> _GOAL OF THE EXERCISE_
Within the material below, locate the line with "-- ==== Sys2Proof/Machine/Upd.lean" and the line with "if !s.hasUpd then s", then return those two lines and all lines between them, exactly as written.

> _EXERCISE MATERIAL_
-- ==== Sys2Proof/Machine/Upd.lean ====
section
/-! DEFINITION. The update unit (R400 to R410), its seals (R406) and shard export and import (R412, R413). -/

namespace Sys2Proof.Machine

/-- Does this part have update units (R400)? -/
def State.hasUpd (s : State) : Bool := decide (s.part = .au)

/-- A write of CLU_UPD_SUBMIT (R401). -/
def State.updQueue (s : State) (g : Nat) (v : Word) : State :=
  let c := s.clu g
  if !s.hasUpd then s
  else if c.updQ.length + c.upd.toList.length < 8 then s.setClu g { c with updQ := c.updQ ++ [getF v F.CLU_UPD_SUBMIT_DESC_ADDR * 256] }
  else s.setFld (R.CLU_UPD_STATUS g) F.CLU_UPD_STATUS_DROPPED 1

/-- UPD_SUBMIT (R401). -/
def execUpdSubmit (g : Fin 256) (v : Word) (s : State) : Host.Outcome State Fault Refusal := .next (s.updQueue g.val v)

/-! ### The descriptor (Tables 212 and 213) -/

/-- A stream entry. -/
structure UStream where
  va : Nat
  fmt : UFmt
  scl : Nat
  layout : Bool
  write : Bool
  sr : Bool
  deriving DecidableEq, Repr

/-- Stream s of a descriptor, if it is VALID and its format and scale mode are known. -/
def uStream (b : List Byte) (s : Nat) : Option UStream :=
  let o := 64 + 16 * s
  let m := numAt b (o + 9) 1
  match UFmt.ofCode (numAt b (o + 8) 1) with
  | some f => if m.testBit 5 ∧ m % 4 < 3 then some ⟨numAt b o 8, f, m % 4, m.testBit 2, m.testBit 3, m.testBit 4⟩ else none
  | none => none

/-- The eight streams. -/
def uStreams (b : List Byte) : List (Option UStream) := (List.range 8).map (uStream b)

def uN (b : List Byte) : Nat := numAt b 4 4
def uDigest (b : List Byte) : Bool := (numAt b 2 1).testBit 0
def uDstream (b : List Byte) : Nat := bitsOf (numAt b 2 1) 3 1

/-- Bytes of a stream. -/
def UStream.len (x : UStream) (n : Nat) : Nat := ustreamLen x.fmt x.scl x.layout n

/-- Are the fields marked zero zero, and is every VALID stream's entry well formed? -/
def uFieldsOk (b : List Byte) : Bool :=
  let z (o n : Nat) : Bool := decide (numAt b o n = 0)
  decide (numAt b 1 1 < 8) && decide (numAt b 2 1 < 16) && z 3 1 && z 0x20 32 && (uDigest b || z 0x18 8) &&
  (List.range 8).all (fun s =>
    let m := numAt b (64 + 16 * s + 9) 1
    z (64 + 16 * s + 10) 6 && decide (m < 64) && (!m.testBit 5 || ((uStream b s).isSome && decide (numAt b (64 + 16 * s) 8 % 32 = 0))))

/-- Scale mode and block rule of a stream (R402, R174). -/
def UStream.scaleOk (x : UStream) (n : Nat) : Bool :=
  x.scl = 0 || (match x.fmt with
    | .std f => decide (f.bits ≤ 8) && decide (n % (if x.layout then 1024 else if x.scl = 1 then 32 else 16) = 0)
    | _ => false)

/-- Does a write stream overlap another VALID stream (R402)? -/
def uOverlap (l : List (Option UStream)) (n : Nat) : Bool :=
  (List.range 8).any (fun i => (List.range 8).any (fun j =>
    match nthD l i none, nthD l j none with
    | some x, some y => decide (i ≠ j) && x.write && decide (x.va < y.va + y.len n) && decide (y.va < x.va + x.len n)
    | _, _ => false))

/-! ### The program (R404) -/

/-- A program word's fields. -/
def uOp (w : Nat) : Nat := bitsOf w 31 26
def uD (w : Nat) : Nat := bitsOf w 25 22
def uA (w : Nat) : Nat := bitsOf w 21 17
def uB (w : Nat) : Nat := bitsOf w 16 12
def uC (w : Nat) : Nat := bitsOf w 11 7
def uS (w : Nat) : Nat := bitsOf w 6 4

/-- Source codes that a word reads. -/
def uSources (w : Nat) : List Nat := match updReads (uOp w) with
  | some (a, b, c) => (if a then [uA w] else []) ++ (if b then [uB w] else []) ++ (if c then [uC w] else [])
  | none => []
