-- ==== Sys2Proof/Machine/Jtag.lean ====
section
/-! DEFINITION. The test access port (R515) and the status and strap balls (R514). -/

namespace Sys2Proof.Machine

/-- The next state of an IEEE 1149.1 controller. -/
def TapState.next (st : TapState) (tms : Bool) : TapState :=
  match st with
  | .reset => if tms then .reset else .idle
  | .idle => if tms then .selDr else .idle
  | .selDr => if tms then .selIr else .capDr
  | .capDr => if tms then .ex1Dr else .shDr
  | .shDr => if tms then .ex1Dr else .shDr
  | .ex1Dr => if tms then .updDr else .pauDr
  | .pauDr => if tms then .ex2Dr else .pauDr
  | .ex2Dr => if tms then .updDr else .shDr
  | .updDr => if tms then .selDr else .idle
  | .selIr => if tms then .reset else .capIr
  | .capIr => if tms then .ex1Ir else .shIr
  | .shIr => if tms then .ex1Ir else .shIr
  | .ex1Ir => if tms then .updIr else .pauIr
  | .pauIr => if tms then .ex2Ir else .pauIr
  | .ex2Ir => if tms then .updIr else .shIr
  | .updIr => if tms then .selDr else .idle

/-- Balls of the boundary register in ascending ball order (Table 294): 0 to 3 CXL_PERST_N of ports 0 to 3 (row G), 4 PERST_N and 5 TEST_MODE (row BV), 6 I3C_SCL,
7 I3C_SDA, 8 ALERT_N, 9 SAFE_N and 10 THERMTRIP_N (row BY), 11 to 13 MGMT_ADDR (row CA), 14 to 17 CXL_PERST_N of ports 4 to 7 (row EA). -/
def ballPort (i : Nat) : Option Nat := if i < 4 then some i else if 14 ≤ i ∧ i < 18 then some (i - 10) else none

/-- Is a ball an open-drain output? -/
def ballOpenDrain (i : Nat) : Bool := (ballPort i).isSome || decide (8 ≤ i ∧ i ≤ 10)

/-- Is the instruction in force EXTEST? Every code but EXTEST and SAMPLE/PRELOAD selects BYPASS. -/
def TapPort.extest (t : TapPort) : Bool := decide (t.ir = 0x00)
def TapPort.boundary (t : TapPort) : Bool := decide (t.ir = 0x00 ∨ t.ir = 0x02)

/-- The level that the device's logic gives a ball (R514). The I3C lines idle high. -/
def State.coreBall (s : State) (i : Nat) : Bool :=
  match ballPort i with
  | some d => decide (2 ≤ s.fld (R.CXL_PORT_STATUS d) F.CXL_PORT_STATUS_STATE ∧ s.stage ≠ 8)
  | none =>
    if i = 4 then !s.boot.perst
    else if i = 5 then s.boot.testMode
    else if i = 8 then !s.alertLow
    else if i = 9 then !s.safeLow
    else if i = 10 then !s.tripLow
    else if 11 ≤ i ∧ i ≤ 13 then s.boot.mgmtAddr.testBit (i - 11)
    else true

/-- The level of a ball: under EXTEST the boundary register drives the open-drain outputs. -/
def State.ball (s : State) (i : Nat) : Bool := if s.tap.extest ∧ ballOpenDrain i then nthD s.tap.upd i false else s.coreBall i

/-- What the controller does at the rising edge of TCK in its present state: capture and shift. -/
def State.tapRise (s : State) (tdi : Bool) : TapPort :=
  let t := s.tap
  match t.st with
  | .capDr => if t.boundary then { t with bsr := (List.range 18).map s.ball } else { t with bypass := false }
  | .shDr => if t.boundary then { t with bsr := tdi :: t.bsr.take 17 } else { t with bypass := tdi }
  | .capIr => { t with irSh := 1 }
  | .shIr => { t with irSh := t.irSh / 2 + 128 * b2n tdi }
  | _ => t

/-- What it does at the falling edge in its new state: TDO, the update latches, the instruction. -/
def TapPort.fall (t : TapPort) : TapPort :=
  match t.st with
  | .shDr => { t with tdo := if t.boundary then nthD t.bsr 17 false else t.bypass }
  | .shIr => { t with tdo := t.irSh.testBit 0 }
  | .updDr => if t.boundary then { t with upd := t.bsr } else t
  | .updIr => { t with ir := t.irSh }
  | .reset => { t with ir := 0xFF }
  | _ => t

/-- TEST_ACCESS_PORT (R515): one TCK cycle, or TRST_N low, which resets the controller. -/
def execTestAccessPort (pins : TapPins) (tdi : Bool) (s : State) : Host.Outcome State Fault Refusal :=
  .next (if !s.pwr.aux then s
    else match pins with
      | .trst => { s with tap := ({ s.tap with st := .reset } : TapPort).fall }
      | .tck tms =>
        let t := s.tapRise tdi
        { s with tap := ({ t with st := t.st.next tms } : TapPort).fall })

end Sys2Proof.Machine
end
--
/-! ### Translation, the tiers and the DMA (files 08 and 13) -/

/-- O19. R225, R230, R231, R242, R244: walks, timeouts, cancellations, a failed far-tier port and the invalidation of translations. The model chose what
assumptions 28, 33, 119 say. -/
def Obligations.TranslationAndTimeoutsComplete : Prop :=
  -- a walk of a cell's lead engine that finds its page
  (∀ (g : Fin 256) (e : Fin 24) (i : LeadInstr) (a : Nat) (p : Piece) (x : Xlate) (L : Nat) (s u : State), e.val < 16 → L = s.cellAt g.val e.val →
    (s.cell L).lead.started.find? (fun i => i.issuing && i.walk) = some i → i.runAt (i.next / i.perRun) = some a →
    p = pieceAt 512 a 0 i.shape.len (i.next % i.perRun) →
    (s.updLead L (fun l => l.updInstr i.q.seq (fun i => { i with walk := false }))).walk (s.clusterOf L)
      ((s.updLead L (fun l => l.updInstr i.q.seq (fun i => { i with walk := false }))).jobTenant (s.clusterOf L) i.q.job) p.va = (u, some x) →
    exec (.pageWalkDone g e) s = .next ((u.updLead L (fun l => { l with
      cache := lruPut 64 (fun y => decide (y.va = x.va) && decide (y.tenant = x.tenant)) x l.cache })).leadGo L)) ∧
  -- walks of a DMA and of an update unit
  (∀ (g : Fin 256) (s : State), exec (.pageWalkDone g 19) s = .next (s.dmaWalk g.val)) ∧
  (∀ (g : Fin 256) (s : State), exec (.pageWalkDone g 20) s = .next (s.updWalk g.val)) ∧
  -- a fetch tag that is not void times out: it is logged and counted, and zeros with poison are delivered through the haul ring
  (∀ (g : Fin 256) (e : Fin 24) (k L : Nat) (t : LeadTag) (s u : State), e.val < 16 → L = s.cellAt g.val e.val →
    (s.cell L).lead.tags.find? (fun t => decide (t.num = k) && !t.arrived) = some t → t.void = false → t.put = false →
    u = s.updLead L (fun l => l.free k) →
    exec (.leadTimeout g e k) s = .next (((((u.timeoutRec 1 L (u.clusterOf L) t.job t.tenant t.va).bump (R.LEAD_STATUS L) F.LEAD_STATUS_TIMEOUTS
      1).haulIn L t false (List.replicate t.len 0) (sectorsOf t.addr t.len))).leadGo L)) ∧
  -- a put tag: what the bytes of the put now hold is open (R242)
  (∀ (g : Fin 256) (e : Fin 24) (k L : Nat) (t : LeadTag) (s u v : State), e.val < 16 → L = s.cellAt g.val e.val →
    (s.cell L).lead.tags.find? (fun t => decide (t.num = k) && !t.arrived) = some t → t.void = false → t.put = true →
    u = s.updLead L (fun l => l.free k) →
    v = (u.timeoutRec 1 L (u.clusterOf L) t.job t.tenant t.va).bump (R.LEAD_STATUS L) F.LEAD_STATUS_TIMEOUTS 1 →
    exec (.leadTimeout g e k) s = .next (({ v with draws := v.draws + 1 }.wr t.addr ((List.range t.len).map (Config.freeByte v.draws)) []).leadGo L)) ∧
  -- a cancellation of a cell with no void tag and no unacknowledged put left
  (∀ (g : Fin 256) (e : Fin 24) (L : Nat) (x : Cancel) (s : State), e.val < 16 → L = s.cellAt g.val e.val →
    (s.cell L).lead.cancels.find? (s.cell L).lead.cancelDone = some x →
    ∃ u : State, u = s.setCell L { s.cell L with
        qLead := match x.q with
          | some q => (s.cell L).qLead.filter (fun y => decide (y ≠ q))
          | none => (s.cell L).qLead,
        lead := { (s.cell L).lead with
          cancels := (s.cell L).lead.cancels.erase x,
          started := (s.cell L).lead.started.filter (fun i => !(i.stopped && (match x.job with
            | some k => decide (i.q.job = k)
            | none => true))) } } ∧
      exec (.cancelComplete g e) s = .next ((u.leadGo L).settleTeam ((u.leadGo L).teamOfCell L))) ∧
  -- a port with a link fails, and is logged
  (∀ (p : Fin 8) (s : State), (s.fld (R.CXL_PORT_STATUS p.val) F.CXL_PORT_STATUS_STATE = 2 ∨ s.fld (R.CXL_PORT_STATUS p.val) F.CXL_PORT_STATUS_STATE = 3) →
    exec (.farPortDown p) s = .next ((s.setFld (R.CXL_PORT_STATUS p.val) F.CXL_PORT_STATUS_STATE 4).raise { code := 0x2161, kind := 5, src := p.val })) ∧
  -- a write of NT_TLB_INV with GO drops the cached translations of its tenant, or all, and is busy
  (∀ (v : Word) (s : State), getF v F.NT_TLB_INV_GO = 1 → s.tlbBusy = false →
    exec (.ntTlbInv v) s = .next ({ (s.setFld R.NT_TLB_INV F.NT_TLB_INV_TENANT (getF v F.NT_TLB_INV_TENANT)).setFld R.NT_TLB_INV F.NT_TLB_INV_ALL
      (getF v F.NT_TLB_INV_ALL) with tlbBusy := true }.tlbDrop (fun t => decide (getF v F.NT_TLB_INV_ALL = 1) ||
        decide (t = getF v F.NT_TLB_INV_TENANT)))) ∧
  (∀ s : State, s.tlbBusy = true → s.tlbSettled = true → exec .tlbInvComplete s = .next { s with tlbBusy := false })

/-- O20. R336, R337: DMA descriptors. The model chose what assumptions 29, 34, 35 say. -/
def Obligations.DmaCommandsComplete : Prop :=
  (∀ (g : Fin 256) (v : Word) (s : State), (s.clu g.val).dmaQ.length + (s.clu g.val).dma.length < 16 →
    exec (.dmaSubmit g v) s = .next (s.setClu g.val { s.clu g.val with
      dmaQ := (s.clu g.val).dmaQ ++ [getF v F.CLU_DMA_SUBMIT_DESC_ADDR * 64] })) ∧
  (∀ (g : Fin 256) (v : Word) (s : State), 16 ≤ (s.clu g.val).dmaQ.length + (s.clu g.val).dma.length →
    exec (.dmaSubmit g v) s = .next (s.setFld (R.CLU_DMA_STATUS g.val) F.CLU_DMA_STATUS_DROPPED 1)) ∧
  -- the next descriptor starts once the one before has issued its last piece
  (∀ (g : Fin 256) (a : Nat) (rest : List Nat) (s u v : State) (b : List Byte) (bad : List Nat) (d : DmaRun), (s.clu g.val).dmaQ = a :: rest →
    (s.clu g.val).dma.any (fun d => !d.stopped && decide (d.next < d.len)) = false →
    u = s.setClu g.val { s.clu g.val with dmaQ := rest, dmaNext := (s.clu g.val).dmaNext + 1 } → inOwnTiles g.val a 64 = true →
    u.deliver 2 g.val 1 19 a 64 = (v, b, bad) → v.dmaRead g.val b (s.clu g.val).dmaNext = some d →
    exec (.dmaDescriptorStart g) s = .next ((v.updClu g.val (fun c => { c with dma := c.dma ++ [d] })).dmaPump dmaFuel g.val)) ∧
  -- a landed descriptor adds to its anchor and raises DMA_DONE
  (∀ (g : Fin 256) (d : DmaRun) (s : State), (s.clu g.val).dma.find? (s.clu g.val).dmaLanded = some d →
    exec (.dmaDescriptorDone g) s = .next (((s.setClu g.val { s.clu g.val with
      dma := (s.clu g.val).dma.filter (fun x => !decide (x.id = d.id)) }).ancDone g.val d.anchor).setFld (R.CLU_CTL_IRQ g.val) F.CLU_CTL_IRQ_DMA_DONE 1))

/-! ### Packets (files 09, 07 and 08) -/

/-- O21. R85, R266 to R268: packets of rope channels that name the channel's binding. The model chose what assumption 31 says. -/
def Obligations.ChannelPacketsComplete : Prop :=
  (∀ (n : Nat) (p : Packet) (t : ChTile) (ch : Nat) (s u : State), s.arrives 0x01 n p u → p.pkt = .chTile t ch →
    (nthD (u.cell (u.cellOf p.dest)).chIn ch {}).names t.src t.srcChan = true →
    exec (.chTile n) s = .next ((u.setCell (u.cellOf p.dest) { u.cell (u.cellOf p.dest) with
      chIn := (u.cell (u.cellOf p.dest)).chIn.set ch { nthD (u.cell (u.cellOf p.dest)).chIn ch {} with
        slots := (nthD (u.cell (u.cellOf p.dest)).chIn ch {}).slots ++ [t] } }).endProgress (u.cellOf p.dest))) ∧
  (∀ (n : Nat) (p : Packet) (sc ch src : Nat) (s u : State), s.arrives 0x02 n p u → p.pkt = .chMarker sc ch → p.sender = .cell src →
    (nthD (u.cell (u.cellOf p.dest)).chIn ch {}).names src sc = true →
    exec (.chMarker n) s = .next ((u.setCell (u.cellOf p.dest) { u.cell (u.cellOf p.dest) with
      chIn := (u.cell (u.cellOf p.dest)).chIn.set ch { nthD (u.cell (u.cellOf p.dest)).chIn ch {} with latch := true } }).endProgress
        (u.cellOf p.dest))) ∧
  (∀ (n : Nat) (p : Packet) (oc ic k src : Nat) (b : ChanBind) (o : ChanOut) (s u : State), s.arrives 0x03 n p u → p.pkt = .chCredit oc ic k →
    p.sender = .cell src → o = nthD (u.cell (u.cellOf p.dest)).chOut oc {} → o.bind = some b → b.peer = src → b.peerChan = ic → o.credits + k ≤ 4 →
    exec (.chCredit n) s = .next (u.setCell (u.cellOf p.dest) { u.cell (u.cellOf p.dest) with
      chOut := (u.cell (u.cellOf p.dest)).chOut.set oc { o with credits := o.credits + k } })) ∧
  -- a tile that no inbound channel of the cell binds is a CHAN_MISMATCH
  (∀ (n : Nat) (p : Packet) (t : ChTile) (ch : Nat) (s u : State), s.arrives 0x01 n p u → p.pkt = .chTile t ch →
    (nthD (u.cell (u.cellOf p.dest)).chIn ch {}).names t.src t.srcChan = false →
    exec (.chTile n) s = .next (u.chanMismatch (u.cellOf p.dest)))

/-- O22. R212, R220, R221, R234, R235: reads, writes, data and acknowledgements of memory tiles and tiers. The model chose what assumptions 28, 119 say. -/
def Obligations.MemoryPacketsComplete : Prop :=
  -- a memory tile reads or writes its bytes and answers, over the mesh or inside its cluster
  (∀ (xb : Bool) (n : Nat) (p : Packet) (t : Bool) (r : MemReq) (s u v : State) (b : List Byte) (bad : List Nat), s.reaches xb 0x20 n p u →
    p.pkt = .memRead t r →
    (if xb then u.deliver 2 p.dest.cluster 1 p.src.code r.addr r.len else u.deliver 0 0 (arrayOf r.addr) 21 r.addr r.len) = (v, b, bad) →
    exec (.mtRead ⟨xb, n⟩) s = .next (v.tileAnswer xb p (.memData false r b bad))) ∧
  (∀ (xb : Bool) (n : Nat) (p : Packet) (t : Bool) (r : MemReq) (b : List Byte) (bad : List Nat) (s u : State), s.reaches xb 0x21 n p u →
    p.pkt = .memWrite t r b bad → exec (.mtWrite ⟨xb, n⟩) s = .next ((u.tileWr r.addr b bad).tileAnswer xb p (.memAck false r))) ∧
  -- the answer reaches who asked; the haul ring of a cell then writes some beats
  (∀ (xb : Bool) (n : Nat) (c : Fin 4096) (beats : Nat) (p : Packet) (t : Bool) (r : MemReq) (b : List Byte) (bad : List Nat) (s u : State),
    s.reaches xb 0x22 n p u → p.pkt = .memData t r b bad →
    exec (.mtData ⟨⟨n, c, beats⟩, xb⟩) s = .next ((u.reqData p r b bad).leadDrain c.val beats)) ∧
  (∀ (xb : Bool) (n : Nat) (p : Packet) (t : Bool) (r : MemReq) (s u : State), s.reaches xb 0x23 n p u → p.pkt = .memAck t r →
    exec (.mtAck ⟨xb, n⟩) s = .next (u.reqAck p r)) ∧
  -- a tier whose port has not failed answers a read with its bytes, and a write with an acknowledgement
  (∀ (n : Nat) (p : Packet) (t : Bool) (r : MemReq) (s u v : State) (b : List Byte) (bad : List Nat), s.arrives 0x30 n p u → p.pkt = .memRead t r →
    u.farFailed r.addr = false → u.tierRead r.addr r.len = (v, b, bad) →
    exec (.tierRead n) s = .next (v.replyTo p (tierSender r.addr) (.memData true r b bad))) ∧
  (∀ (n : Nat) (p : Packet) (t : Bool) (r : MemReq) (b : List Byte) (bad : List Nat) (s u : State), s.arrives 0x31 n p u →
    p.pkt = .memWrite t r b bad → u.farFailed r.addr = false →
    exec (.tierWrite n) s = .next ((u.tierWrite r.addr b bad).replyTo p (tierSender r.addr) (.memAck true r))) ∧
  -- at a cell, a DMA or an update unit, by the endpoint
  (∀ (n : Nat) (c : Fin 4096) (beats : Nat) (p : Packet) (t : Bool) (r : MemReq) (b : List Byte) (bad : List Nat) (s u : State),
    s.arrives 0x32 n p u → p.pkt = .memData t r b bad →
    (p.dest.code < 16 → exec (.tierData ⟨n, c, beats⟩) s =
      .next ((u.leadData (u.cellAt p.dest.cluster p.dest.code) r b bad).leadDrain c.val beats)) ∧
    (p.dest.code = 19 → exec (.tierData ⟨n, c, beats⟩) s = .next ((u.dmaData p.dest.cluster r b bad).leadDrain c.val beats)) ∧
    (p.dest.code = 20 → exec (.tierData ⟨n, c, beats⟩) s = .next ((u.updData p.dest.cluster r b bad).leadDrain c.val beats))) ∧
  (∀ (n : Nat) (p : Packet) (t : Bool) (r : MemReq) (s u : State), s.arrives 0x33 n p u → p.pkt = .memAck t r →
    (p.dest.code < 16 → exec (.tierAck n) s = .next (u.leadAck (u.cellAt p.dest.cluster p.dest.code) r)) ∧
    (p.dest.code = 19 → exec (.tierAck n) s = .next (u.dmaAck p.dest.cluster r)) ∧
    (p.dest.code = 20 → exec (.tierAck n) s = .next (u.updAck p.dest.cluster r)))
---
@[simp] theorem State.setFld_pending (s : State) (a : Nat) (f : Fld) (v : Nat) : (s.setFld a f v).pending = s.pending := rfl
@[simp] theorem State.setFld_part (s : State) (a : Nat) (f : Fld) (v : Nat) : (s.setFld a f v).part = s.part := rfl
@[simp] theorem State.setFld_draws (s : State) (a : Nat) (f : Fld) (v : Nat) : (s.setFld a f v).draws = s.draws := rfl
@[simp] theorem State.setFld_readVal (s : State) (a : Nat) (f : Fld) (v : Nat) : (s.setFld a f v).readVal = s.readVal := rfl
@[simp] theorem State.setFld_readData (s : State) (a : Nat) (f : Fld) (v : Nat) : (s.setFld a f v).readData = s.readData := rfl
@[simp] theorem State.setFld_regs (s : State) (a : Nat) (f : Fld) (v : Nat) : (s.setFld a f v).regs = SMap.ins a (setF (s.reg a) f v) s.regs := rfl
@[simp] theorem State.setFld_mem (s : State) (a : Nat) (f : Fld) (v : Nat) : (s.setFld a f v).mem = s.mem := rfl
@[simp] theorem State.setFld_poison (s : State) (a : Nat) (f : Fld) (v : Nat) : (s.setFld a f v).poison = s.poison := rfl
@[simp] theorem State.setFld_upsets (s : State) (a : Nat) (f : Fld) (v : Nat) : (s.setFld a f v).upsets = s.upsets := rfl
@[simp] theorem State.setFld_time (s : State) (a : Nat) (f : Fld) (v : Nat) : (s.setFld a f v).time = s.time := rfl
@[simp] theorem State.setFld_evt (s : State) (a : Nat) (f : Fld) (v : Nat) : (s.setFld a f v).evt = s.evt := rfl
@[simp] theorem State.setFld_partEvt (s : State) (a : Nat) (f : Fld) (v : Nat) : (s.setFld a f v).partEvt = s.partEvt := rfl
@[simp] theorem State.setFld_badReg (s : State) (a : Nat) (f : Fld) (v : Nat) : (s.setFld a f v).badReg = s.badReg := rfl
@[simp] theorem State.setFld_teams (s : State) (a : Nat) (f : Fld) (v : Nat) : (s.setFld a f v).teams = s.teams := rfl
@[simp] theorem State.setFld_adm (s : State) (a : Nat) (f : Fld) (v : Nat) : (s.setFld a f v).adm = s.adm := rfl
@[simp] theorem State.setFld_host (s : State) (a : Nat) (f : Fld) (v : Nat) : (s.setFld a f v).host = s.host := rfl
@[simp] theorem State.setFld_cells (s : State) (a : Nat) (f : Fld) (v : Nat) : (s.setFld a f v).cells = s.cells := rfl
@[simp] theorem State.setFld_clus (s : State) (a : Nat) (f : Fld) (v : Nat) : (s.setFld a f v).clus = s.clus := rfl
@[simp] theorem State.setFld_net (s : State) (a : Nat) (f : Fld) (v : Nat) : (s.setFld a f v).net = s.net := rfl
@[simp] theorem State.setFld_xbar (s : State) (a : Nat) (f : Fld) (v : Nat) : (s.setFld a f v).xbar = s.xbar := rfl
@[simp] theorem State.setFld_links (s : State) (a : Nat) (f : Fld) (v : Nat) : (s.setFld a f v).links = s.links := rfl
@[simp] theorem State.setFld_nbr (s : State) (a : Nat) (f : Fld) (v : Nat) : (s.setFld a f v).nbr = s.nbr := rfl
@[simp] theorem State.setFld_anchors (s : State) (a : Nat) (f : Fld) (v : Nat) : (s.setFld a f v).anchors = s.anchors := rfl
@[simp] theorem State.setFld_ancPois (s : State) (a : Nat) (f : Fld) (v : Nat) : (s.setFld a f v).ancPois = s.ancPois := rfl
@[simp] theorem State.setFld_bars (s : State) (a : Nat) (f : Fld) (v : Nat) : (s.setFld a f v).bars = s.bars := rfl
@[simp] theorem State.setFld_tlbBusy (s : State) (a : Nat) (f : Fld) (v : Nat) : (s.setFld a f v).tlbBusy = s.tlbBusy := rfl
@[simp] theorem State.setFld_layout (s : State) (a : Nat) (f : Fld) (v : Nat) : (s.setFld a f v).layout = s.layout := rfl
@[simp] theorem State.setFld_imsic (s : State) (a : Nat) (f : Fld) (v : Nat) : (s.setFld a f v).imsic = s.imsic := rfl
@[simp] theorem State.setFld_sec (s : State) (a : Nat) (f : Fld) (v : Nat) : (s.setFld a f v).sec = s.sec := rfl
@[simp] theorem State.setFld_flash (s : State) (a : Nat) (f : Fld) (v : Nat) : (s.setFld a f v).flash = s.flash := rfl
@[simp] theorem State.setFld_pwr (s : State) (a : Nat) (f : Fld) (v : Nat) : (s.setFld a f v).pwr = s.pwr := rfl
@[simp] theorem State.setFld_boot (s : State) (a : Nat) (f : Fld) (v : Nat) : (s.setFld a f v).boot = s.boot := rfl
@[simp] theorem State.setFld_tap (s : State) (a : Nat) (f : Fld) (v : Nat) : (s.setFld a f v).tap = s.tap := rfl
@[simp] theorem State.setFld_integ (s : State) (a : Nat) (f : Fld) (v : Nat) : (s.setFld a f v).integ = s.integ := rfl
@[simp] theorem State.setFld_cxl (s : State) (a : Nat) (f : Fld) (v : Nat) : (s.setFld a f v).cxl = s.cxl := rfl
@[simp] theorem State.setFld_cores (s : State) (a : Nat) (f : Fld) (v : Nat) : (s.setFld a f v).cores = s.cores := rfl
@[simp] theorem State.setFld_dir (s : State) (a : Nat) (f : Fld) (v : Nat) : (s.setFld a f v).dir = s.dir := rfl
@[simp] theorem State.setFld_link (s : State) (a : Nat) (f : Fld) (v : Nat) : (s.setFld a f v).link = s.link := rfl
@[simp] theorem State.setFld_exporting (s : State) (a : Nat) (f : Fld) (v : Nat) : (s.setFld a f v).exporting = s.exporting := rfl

> _REPLY_
-- ==== Sys2Proof/Machine/Upd.lean ====
section
/-! DEFINITION. The update unit (R400 to R410), its seals (R406) and shard export and import (R412, R413). -/

namespace Sys2Proof.Machine

/-- Does this part have update units (R400)? -/
def State.hasUpd (s : State) : Bool := decide (s.part = .au)

/-- A write of CLU_UPD_SUBMIT (R401). -/
def State.updQueue (s : State) (g : Nat) (v : Word) : State :=
  let c := s.clu g
  if !s.hasUpd then s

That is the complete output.